** Opening THE DATA block **
-- ==== Sys2Proof/Machine/Table.lean ====
section
/-! DEFINITION. Embedding tables: rows, generations and shadows, GATHER, SCATTER_GRAD and ROW_REPLACE (R249 to
R274). -/

namespace Sys2Proof.Machine

open Sys2Proof

/-- The state of a forme as a command that names it sees it: FORME_BROKEN, or DETAIL 1 while it is FORMING (R485, R490). -/
def formeFault (d : Dev) (handle : Nat) : Option (Nat × Nat) :=
  if handle = 0 then none
  else
    match (tget? d.formes (handle % 4096)).bind (fun f => d.mbr.map.formes.find? (fun r => r.id = f.id)) with
    | some r => if r.state = 1 then none else if r.state = 0 then some (0x31, 1) else some (0x31, 0)
    | none => some (0x31, 0)

/-- The failure of a command of a table, as the table's forme now stands (R271): one that has changed rows before changes no
more. -/
def formeNow (d : Dev) (c : Cmd) : Option (Nat × Nat) := formeFault d (cmdTable d c).2.forme

/-- The bytes of a slot. -/
def readSlot (w : W) (rep : Bool) (t : TabShape) (s : Nat) : W × Bytes := w.readUnit rep (t.store + s * t.slotBytes) t.slotBytes

/-! ### Changes and moves of a row (R256 to R258) -/

/-- What a change or a move of a row came to. -/
inductive RowEnd where
  | done (content : Bytes)
  /-- left unchanged: its values hold a NaN or an infinity -/
  | kept
  | waits
  /-- the row is being moved, by this command or by another -/
  | moves (own : Bool)
  | fails
  deriving DecidableEq, Repr

/-- A slot for the new content of a row: that of a move of the row in progress (R258), else one of the pool of its current slot,
else an ordinary one (R256). -/
def slotFor (w : W) (key : Nat) (t : TabShape) (r cur : Nat) : W × Option Nat :=
  match rowMove w.d key r with
  | some s => (w, some s)
  | none =>
    let hot := decide (t.hot ≤ cur)
    let a := takeSlot w key t hot
    let a := if a.2 = none ∧ hot ∧ a.1.ok then takeSlot a.1 key t false else a
    (if a.2 = none ∧ a.1.ok then a.1.fail 0x40 0 else a.1, a.2)

/-- The map entry of a row that is to be changed: a shadow of a generation that has retired is freed first, where that could not
be done before (R256). -/
def changeEntry (w : W) (key : Nat) (t : TabShape) (r : Nat) : W × RowEntry :=
  let e := readEntry w t r
  if e.1.ok ∧ e.2.gen ≤ tabNum w.d key 0 ∧ e.2.shadow ≠ 0 ∧ !shadowKept w.d key e.2.gen then readEntry (retireAll key 4096 t e.1) t r
  else e

/-- Changes a row to new content formed from its current slot bytes.  A change that arrives during a move of the row makes the
move's swap as its own (R258). -/
def changeRow (w : W) (key : Nat) (t : TabShape) (r : Nat) (form : Bytes → Option (Bytes × Nat)) (reads : Bool) : W × RowEnd × Nat :=
  let e := changeEntry w key t r
  let cur := tabNum w.d key 0
  if !e.1.ok then (e.1, .fails, 0)
  else if e.2.gen ≤ cur ∧ e.2.shadow ≠ 0 ∧ shadowKept w.d key e.2.gen then (e.1, .waits, 0)
  else
    let old := if reads then readSlot e.1 false t e.2.slot else (e.1, [])
    match (if old.1.ok then form old.2 else none) with
    | none => (old.1, if old.1.ok then .kept else .fails, if old.1.ok then 1 else 0)
    | some (b, oor) =>
      let a := slotFor old.1 key t r e.2.slot
      match a.2 with
      | none => (a.1, .fails, 0)
      | some s =>
        let fresh := decide (e.2.gen ≤ cur)
        let w := a.1.write (t.store + s * t.slotBytes) b
        let w := if w.ok then writeEntry w key t r ⟨s, cur + 1, if fresh then e.2.slot + 1 else e.2.shadow, false⟩ else w
        if !w.ok then (if (rowMove w.d key r).isSome then w else giveBack w key t s, .fails, 0)
        else
          let w := { w with d := endRowMove w.d key r }
          let w := if fresh then logRow w key t r else freeSlot w key t e.2.slot
          (w, if w.ok then .done b else .fails, oor)

/-- The row whose move a command has begun. -/
def Cmd.movesRow (c : Cmd) (r : Nat) : Bool := tget? c.blocks 1 == some (leBytes 4 r)

/-- Another command in progress moves the row. -/
def otherMoves (d : Dev) (c : Cmd) (r : Nat) : Bool :=
  d.cmds.any (fun o => o.2.opcode = 0x0A && o.2.phase = 2 && o.2.order != c.order && o.2.ctx = c.ctx && o.2.f 32 2 = c.f 32 2 &&
    o.2.movesRow r)

/-- A move that fails frees its slot and leaves the row in place (R105); the failure stands. -/
def dropRowMove (w : W) (key : Nat) (t : TabShape) (r : Nat) (e : RowEntry) (s : Nat) : W :=
  if w.err.isSome then
    let u := writeEntry { w with err := none } key t r { e with moving := false }
    let u := if u.ok then freeSlot u key t s else u
    { u with d := endRowMove u.d key r, err := w.err, errAddr := w.errAddr, errWrite := w.errWrite }
  else w

/-- The end of a row's move: copy and swap (R258). -/
def swapRow (w : W) (key : Nat) (t : TabShape) (r : Nat) (e : RowEntry) (s : Nat) : W × RowEnd :=
  let b := readSlot w false t e.slot
  let w := b.1.write (t.store + s * t.slotBytes) b.2
  let w := if w.ok then writeEntry w key t r { e with slot := s, moving := false } else w
  if !w.ok then (dropRowMove w key t r e s, .fails)
  else
    let w := freeSlot { w with d := endRowMove w.d key r } key t e.slot
    (w, if w.ok then .done b.2 else .fails)

/-- Moves a row into a pool without changing its content (R258): a first performance pins it, the next one copies and swaps it,
unless a change has made the swap meanwhile.  The slot is allocated first (R103); a row already in its pool is left alone (R267);
one that another command moves is waited for, and one whose mover was stopped is taken over (DESIGN CHOICE, log entry 30).  The
answer's content is what the row's new slot holds. -/
def moveRowTo (w : W) (key : Nat) (t : TabShape) (c : Cmd) (r : Nat) (hot : Bool) : W × RowEnd :=
  let e := readEntry w t r
  if !e.1.ok then (e.1, .fails)
  else
    match rowMove e.1.d key r, c.movesRow r with
    | some s, true => swapRow e.1 key t r e.2 s
    | none, true =>
      let b := readSlot e.1 false t e.2.slot
      (b.1, if b.1.ok then .done b.2 else .fails)
    | m, false =>
      if decide (t.hot ≤ e.2.slot) = hot then (e.1, .done [])
      else if m.isSome then (e.1, .moves (!otherMoves e.1.d c r))
      else
        let a := takeSlot e.1 key t hot
        match a.2 with
        | none => (if a.1.ok then a.1.fail 0x40 0 else a.1, .fails)
        | some s =>
          let w := writeEntry a.1 key t r { e.2 with moving := true }
          if !w.ok then (giveBack w key t s, .fails)
          else ({ w with d := setTabNum w.d key (16 + r) (s + 1) }, .moves true)

/-! ### Encoding a row (R259) -/

/-- A number `m × 2^e`. -/
abbrev Dyad := Int × Int

/-- The FP32 encoding of a magnitude `a ÷ b × 2^e` rounded down or up, the exponent unbounded above. -/
def dirMag (up : Bool) (a b : Nat) (e : Int) : Nat :=
  if a = 0 then 0
  else
    let k0 : Int := (a.log2 : Int) - b.log2
    let under := if 0 ≤ k0 then decide (a < b <<< k0.toNat) else decide (a <<< (-k0).toNat < b)
    let k := if under then k0 - 1 else k0
    let q := max (k + e - 23) (-149)
    let n := if 0 ≤ e - q then a <<< (e - q).toNat else a
    let m := if 0 ≤ e - q then b else b <<< (q - e).toNat
    (q + 149).toNat <<< 23 + (if up then (n + m - 1) / m else n / m)

/-- An FP32 encoding as a number. -/
def dyad32 (v : Nat) : Option Dyad :=
  match decodeNum 9 v with
  | .fin n m e => some (if n then -(m : Int) else m, e)
  | _ => none

/-- Numbers brought to one exponent. -/
def alignDyads (l : List Dyad) : Int × List Int :=
  let e := l.foldl (fun x p => min x p.2) (l.headD (0, 0)).2
  (e, l.map (fun p => p.1 * 2 ^ (p.2 - e).toNat))

/-- A rational rounded to an integer, ties to even; the divisor is positive. -/
def roundDiv (n : Int) (m : Nat) : Int :=
  let q := n / m
  let r := n - q * m
  if 2 * r > m ∨ (2 * r = m ∧ q % 2 = 1) then q + 1 else q

/-- The code of a value `n × 2^e` above OFFSET: its quotient by SCALE, clamped.  Where every value lies below the lowest
FP32 number, SCALE is negative or −0; by a zero SCALE the rule gives no quotient, and the code is a free value of the
operand (log entry 30). -/
def rowCode (q : Nat) (s : Dyad) (n e : Int) : Nat :=
  if s.1 = 0 then Config.free n.natAbs % (q + 1)
  else
    let m := if s.1 < 0 then -n else n
    let a := s.1.natAbs
    let r := if e ≥ s.2 then roundDiv (m * 2 ^ (e - s.2).toNat) a else roundDiv m (a * 2 ^ (s.2 - e).toNat)
    (max 0 (min (q : Int) r)).toNat

/-- ENC: the codes, SCALE and OFFSET of exact values, with the departures: each clamp of OFFSET or SCALE. -/
def encRow (codeBits : Nat) (u : List Dyad) : List Nat × Nat × Nat × Nat :=
  let q := 2 ^ codeBits - 1
  let (e, v) := alignDyads u
  let lo := v.foldl min (v.headD 0)
  let hi := v.foldl max (v.headD 0)
  let om := if lo < 0 then dirMag true lo.natAbs 1 e else dirMag false lo.natAbs 1 e
  let oClamp := decide (lo < 0) && decide (om > 0x7F7FFFFF)
  let off := (if lo < 0 then 2 ^ 31 else 0) + min om 0x7F7FFFFF
  let (e2, w) := alignDyads ((dyad32 off).getD (0, 0) :: v.map (fun x => (x, e)))
  let o := w.headD 0
  let span := hi * 2 ^ (e - e2).toNat - o
  if span = 0 then (v.map (fun _ => 0), 0, off, b2n oClamp)
  else
    let sm := dirMag (decide (0 < span)) span.natAbs q e2
    let scale := (if span < 0 then 2 ^ 31 else 0) + min sm 0x7F7FFFFF
    let s := (dyad32 scale).getD (1, 0)
    ((w.drop 1).map (fun x => rowCode q s (x - o) e2), scale, off, b2n oClamp + b2n (decide (0 < span) && decide (sm > 0x7F7FFFFF)))

/-- The bytes of a slot. -/
def slotBytesOf (t : TabShape) (codes : List Nat) (scale off : Nat) : Bytes :=
  let c := if t.codeBits = 4 then packElems 6 codes else codes.map (BitVec.ofNat 8 ·)
  let b := slice c 0 t.cb ++ leBytes 4 scale ++ leBytes 4 off
  b ++ zeros (t.slotBytes - b.length)

/-- Encodes a row, where its values are finite. -/
def encSlot (t : TabShape) (u : List (Option Dyad)) : Option (Bytes × Nat) :=
  if u.any (·.isNone) then none
  else
    let r := encRow t.codeBits (u.map (·.getD (0, 0)))
    some (slotBytesOf t r.1 r.2.1 r.2.2.1, r.2.2.2)

/-- Code of a local column of a slot. -/
def codeAt (t : TabShape) (b : Bytes) (c : Nat) : Nat :=
  if t.codeBits = 4 then bits (fieldAt b (c / 2) 1) (4 * (c % 2)) 4 else fieldAt b c 1

/-- The exact value of a column: none where SCALE or OFFSET is not finite (R250). -/
def slotValue (t : TabShape) (b : Bytes) (c : Nat) : Option Dyad :=
  match dyad32 (fieldAt b t.cb 4), dyad32 (fieldAt b (t.cb + 4) 4) with
  | some s, some o =>
    let e := min s.2 o.2
    some (s.1 * 2 ^ (s.2 - e).toNat * codeAt t b c + o.1 * 2 ^ (o.2 - e).toNat, e)
  | _, _ => none

/-- A number as an operand. -/
def dyadNum (x : Option Dyad) : Num :=
  match x with
  | some (m, e) => .fin (decide (m < 0)) m.natAbs e
  | none => .nan

/-! ### GATHER (R260 to R263) -/

/-- The handle and forme checks shared by the three commands. -/
def checkTable (d : Dev) (c : Cmd) (own : TabShape → Option (Nat × Nat)) : Option (Nat × Nat) :=
  match handleFault d c.ctx (c.f 32 2) 6 with
  | some k => some (0x16, k)
  | none =>
    let t := (cmdTable d c).2
    match own t with
    | some e => some e
    | none => formeFault d t.forme

/-- The checks of GATHER (R261). -/
def checkGather (d : Dev) (c : Cmd) : Option (Nat × Nat) :=
  checkTable d c (fun t =>
    let f := c.f 35 1
    let es := if f = 9 then 4 else if f = 11 then 32 else 2
    if ¬ (f = 7 ∨ f = 8 ∨ f = 9 ∨ f = 11) ∨ c.f 40 8 % 4 ≠ 0 ∨ c.f 48 8 % es ≠ 0 ∨ c.f 56 4 % es ≠ 0 ∨
        c.f 56 4 < t.cols * es ∨ (c.f 36 4 ≠ 0 ∧ !bitOf (c.f 34 1) 1) then some (0x18, 0)
    else if c.f 36 4 ≠ 0 ∧ !retained d (objKey c.ctx (c.f 32 2)) (c.f 36 4) then some (0x18, 1)
    else none)

/-- The request block of a GATHER. -/
structure GatherReq where
  bags : Nat
  offsets : List Nat
  index : List Nat
  weight : List Nat
  deriving DecidableEq, Repr

/-- `n` little-endian words of 4 bytes. -/
def words4 (b : Bytes) (n : Nat) : List Nat := (List.range n).map (fun i => fieldAt b (4 * i) 4)

/-- The lowest position of an index that no row has. -/
def badIndex (rows : Nat) (l : List Nat) : Option Nat := l.findIdx? (fun i => decide (i ≥ rows))

/-- Reads and checks the request block: the fault's RESULT_COUNT comes with its DETAIL. -/
def readGather (w : W) (c : Cmd) (rows : Nat) : W × GatherReq × Nat :=
  let a := c.f 40 8
  let h := w.read a 16
  let bags := fieldAt h.2 0 4
  let n := fieldAt h.2 4 4
  let none_ : GatherReq := ⟨0, [], [], []⟩
  if !h.1.ok then (h.1, none_, 0)
  else if n > 16777216 then (h.1.fail 0x13 2, none_, 0)
  else if bags < 1 ∨ bags > 1048576 then (h.1.fail 0x18 0, none_, 0)
  else
    let o := h.1.read (a + 16) (4 * (bags + 1))
    let x := o.1.read (a + 16 + 4 * (bags + 1)) (4 * n)
    let g := if bitOf (c.f 34 1) 0 then x.1.read (a + 16 + 4 * (bags + 1) + 4 * n) (4 * n) else (x.1, [])
    let off := words4 o.2 (bags + 1)
    let idx := words4 x.2 n
    let q : GatherReq := ⟨bags, off, idx, if bitOf (c.f 34 1) 0 then words4 g.2 n else []⟩
    if !g.1.ok then (g.1, none_, 0)
    else if off.headD 0 ≠ 0 then (g.1.fail 0x13 2, none_, 0)
    else
      match (List.range bags).find? (fun b => decide (off.getD (b + 1) 0 < off.getD b 0)) with
      | some b => (g.1.fail 0x13 2, none_, b)
      | none =>
        if off.getD bags 0 ≠ n then (g.1.fail 0x13 2, none_, bags)
        else
          match badIndex rows idx with
          | some p => (g.1.fail 0x13 1, none_, p)
          | none => (g.1, q, 0)

/-- The column sums of one bag, from one more position. -/
def gatherPos (c : Cmd) (t : TabShape) (q : GatherReq) (s : W × List Slug × Nat) (p : Nat) : W × List Slug × Nat :=
  let late := c.isLate p
  if !s.1.ok ∨ (late ∧ c.fallback = 3) then s
  else
    let r := q.index.getD p 0
    let e := readEntry s.1 t r
    let slot := if bitOf (c.f 34 1) 1 ∧ e.2.gen > c.pos then e.2.shadow - 1 else e.2.slot
    let b := readSlot e.1 (late && c.fallback == 1) t slot
    let wt : Num := if bitOf (c.f 34 1) 0 then dyadNum (dyad32 (q.weight.getD p 0)) else .fin false 1 0
    let ts := (List.range t.cols).map (fun k => termOf (mulNum wt (dyadNum (slotValue t b.2 k))))
    (b.1, (List.zip s.2.1 ts).map (fun x => slugAdd x.1 x.2.1), s.2.2 + ts.foldl (fun n x => n + x.2) 0)

/-- GATHER. -/
def gatherBody (c : Cmd) (w : W) : W × (Cmd → Cmd) :=
  let t := (cmdTable w.d c).2
  let r := readGather { w with d := telF w.d c.floe 0x1300 1 } c t.rows
  let q := r.2.1
  if (formeNow w.d c).isSome then (w.fail ((formeNow w.d c).getD (0, 0)).1 ((formeNow w.d c).getD (0, 0)).2, id)
  else if !r.1.ok then (r.1, fun c => { c with count := r.2.2 })
  else
    let sums := (List.range q.bags).foldl (fun (s : W × List (List Slug) × Nat) b =>
      let lo := q.offsets.getD b 0
      let x := ((List.range (q.offsets.getD (b + 1) 0 - lo)).map (lo + ·)).foldl (gatherPos c t q)
        (s.1, List.replicate t.cols Slug.zero, s.2.2)
      (x.1, s.2.1 ++ [x.2.1], x.2.2)) (r.1, [], 0)
    let units := List.range q.index.length
    let w := { sums.1 with d := telF sums.1.d c.floe 0x1308 q.index.length }
    if !w.ok then (w, fun c => { lateProof c units with oor := c.oor + sums.2.2 })
    else
      let f := c.f 35 1
      let out := sums.2.1.map (fun row =>
        if f = 11 then (row.flatMap cellOf, 0)
        else
          let l := row.map (slugTo f false)
          (packElems f (l.map (·.1)), l.foldl (fun n x => n + x.2) 0))
      let w := (List.zip out (List.range q.bags)).foldl (fun w p => w.write (c.f 48 8 + p.2 * c.f 56 4) p.1.1) w
      (w, fun c =>
        let c := lateProof c units
        { c with count := q.bags, digest := crc64 (out.flatMap (·.1)),
                 oor := c.oor + sums.2.2 + out.foldl (fun n x => n + x.2) 0,
                 detail := if c.fallback = 3 ∧ 0 < c.fallbacks then 2 else 0 })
** Closing THE DATA block **
REQUIRED WORK » Out of the data above, give again only the lines starting at the one holding "let q := n / m" and ending at the one holding "below the lowest", unchanged.

WRITTEN SOLUTION »
  let q := n / m
  let r := n - q * m
  if 2 * r > m ∨ (2 * r = m ∧ q % 2 = 1) then q + 1 else q

/-- The code of a value `n × 2^e` above OFFSET: its quotient by SCALE, clamped.  Where every value lies below the lowest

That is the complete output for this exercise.